:: Data for the task ::
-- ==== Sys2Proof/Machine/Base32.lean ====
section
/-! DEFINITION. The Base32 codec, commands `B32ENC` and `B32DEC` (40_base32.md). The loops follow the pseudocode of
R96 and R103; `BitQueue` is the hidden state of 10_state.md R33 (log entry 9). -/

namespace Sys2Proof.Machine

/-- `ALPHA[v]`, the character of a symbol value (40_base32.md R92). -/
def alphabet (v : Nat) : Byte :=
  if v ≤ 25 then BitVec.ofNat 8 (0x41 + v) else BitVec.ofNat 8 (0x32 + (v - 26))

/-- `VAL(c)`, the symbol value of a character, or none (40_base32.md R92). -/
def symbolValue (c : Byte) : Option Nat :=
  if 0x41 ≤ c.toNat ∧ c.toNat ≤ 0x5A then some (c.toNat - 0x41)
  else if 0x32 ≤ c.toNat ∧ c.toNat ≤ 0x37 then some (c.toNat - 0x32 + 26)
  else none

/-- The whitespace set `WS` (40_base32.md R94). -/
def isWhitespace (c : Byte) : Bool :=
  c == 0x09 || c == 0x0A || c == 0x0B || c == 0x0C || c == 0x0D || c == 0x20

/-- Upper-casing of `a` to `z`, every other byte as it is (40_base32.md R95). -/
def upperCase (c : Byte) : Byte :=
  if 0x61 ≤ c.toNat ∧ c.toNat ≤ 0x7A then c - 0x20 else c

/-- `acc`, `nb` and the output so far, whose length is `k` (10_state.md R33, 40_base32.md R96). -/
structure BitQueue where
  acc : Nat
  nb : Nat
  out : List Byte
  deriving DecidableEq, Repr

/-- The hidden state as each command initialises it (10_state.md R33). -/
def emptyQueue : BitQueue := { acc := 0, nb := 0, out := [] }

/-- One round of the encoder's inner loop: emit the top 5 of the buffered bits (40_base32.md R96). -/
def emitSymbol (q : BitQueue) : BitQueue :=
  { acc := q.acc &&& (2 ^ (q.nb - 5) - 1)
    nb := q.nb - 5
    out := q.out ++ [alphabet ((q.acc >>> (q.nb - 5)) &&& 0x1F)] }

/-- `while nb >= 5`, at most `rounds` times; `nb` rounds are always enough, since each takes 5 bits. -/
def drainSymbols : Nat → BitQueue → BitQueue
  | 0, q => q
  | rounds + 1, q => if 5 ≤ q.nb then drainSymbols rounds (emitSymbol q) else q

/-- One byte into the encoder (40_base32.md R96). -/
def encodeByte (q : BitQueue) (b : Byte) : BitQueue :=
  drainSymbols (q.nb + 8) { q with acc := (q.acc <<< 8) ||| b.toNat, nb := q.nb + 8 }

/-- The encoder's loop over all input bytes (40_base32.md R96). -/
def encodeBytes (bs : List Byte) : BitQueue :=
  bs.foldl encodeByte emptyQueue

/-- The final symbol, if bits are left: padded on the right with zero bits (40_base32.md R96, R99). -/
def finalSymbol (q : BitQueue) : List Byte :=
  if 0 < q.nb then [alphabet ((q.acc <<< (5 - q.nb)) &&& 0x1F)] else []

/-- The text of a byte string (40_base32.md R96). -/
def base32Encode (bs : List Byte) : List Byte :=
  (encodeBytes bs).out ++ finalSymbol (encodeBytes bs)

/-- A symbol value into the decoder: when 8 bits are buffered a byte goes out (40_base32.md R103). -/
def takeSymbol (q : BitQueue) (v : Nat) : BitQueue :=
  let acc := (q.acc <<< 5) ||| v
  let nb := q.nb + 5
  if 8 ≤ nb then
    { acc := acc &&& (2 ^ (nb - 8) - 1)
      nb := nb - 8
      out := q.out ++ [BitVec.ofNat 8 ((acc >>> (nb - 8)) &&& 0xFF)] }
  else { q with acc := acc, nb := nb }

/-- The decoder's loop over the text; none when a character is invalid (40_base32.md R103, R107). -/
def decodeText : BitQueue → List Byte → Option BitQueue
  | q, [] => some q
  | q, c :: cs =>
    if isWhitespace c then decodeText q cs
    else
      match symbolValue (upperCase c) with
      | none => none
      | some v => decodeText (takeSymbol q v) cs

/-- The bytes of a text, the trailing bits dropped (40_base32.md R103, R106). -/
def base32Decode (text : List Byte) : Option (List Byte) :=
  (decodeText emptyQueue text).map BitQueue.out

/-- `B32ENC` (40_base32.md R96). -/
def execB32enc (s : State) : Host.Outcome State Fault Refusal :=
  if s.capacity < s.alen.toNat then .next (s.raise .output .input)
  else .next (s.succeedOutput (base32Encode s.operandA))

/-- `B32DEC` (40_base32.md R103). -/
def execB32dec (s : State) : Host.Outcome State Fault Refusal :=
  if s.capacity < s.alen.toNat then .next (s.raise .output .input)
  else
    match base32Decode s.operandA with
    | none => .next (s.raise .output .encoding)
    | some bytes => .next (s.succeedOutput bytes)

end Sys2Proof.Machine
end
:::
What to work on> Return exactly what appears above, from the first line of the entries to the line with "namespace Sys2Proof.Machine", inclusive.

Expected answer>
-- ==== Sys2Proof/Machine/Base32.lean ====
section
/-! DEFINITION. The Base32 codec, commands `B32ENC` and `B32DEC` (40_base32.md). The loops follow the pseudocode of
R96 and R103; `BitQueue` is the hidden state of 10_state.md R33 (log entry 9). -/

namespace Sys2Proof.Machine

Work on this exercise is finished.